-- Problem requirements --
Return all lines from the listing below that include the word "group".

-- Task data --
------------

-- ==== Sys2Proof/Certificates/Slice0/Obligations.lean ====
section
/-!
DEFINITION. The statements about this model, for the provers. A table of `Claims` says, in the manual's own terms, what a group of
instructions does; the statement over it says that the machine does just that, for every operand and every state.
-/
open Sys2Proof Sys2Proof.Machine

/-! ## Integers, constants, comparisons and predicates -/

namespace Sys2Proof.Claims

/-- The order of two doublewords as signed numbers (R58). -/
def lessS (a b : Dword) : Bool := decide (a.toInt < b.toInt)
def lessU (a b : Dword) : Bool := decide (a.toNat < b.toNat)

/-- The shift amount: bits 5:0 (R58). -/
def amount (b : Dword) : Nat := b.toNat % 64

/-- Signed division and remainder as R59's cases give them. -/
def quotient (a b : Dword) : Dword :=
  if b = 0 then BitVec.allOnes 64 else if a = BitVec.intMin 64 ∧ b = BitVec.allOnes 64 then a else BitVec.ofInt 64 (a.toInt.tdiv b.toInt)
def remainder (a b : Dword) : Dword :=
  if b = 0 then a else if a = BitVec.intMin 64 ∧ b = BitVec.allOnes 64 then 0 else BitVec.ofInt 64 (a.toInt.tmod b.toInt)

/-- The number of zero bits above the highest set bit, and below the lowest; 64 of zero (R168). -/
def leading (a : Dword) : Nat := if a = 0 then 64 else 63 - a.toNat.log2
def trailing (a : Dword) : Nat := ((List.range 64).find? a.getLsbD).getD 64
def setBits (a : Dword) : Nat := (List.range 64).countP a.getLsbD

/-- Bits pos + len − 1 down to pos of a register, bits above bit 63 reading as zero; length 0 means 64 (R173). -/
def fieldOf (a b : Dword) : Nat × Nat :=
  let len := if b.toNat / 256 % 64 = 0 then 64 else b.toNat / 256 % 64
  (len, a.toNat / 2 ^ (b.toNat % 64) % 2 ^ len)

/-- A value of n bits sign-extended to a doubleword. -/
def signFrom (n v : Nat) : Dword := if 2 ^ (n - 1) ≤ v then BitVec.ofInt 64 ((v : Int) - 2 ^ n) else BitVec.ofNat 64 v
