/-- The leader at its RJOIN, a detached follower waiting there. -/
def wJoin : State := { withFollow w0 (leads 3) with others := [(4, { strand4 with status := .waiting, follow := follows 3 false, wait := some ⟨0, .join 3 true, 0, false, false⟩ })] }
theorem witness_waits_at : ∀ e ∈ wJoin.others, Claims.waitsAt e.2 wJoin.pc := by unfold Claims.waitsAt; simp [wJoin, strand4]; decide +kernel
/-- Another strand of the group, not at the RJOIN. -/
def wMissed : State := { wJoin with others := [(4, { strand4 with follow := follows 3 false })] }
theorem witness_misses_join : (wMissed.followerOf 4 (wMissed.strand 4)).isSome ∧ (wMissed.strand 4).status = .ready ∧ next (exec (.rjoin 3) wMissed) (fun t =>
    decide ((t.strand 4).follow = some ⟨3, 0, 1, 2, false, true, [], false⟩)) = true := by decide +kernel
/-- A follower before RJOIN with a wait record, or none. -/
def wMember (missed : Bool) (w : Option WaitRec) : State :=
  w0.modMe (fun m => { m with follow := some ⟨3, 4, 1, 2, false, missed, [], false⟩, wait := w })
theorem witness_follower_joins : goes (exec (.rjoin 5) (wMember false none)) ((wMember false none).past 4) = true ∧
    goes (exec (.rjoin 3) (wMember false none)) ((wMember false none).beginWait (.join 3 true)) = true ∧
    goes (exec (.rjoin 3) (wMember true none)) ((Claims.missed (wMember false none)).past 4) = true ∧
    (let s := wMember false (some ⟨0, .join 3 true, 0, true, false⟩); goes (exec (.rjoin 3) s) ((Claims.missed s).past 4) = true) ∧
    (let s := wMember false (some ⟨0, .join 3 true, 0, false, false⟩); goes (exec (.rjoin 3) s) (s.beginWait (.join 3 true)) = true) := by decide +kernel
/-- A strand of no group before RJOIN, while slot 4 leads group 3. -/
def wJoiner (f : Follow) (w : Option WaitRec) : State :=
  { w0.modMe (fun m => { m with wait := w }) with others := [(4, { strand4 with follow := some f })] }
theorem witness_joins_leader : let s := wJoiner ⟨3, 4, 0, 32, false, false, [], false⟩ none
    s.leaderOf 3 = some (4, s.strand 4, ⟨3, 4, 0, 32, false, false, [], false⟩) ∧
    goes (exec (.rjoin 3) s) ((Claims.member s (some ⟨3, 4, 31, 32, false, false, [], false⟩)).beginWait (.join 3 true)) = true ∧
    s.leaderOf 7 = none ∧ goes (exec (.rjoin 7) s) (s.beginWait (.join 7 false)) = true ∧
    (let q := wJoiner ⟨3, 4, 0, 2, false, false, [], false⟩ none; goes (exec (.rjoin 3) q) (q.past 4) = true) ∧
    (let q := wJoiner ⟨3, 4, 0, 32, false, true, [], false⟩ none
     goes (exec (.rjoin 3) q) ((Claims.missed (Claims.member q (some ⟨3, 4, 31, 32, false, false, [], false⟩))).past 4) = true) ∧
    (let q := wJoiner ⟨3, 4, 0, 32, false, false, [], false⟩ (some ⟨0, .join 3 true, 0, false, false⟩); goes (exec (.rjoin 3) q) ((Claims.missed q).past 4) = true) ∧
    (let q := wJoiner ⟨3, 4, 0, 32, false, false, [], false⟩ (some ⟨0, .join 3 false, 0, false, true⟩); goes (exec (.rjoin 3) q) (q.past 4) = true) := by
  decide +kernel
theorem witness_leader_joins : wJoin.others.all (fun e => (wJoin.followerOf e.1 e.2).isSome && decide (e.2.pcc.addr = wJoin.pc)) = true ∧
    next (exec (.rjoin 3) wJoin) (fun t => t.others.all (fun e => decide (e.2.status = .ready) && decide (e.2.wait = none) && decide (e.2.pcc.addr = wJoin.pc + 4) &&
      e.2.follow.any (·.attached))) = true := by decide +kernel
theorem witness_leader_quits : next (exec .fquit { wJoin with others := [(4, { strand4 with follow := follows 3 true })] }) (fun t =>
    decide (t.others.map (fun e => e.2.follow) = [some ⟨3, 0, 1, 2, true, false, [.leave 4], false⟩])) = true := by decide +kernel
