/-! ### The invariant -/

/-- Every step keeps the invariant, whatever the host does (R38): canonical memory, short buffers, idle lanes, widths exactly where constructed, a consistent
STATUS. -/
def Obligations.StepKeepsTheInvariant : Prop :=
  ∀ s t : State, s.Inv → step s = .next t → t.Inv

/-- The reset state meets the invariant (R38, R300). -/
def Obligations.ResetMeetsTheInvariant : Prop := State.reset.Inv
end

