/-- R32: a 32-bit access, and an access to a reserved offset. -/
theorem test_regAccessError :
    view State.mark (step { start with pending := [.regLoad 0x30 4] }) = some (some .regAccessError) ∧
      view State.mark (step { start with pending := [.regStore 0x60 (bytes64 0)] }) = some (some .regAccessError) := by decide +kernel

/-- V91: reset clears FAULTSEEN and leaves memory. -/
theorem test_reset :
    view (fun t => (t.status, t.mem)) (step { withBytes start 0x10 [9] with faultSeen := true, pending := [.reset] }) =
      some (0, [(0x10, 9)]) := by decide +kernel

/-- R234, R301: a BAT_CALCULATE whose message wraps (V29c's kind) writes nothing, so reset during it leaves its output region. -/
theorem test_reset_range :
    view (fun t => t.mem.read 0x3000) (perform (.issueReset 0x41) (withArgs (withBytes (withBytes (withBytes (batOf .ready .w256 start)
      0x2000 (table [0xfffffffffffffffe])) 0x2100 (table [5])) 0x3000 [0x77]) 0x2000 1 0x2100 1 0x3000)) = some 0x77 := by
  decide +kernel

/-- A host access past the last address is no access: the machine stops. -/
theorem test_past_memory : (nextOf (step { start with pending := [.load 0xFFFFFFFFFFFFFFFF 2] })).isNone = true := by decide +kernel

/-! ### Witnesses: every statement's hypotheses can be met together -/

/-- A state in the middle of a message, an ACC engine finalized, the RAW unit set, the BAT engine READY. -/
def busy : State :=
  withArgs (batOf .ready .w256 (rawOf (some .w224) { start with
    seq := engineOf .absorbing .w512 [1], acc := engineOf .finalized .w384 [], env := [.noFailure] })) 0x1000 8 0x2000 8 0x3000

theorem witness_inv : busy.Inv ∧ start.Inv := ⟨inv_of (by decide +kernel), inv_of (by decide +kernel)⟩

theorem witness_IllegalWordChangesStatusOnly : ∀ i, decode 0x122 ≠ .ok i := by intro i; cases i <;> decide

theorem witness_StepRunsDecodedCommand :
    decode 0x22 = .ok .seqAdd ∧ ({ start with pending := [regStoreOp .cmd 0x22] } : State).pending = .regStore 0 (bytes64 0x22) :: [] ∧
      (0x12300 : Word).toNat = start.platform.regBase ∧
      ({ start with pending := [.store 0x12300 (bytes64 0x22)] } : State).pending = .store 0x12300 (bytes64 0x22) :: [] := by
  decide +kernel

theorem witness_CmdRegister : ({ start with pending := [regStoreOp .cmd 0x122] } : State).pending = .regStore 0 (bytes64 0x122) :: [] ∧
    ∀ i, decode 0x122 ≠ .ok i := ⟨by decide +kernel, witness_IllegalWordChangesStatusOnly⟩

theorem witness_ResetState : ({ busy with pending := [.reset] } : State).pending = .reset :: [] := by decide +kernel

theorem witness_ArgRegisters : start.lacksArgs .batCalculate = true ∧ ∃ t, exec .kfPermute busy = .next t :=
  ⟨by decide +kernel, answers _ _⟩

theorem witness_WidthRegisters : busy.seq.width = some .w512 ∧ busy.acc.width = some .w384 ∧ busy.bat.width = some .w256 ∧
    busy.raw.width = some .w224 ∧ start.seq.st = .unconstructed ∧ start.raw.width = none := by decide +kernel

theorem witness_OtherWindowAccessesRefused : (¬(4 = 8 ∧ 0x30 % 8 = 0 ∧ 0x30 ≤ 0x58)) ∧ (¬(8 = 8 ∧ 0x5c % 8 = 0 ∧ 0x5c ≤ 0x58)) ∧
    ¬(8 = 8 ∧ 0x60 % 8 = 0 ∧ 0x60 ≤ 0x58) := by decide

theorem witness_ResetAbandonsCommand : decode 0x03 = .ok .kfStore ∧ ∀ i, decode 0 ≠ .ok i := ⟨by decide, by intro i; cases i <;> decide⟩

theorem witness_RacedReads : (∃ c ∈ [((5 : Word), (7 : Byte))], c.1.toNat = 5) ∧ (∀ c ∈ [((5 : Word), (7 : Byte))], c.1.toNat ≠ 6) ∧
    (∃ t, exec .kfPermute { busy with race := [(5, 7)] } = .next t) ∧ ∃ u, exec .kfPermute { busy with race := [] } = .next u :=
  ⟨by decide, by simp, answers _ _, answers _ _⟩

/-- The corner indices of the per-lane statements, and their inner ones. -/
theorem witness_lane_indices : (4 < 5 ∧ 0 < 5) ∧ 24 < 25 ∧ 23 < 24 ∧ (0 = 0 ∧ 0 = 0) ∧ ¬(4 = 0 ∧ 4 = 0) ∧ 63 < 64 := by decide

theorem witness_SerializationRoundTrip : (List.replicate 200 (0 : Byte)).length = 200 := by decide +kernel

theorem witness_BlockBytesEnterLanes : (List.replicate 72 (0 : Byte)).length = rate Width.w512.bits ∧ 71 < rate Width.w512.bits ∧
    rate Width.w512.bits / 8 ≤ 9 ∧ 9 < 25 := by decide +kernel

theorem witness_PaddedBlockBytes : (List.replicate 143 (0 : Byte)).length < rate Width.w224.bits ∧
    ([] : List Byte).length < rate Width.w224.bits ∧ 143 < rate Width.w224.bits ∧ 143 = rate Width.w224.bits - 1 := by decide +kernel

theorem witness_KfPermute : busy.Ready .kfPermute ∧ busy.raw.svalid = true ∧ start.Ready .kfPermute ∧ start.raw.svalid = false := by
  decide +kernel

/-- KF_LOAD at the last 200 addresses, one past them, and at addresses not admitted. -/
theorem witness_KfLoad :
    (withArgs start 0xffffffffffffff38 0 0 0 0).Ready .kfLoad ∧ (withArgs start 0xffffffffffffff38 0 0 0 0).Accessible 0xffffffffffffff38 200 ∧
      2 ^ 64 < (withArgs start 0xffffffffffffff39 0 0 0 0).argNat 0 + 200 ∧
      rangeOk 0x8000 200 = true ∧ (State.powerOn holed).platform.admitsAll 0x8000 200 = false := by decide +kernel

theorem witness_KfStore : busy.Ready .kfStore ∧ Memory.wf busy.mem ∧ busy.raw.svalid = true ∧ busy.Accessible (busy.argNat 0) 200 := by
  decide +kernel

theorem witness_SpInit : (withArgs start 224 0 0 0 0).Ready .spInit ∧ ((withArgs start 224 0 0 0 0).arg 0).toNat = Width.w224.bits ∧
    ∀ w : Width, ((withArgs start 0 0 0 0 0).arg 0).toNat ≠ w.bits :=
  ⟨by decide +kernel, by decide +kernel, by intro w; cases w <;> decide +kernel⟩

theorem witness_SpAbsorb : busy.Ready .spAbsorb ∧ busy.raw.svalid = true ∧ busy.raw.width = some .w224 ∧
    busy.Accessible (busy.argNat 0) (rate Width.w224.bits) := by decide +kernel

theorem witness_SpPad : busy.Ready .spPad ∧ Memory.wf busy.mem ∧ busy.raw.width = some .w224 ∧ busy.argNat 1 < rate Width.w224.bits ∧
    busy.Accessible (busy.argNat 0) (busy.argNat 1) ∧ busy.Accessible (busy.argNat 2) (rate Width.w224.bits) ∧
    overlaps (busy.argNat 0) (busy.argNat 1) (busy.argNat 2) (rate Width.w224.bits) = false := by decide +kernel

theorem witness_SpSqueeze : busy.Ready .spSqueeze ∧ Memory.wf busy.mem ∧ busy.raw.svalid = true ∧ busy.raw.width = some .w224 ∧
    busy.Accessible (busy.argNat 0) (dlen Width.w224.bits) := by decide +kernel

------------

-- Reply to the task --
DEFINITION. The statements about this model, for the provers. A table of `Claims` says, in the manual's own terms, what a group of
/-- Another strand of the group, not at the RJOIN. -/
/-- A strand of no group before RJOIN, while slot 4 leads group 3. -/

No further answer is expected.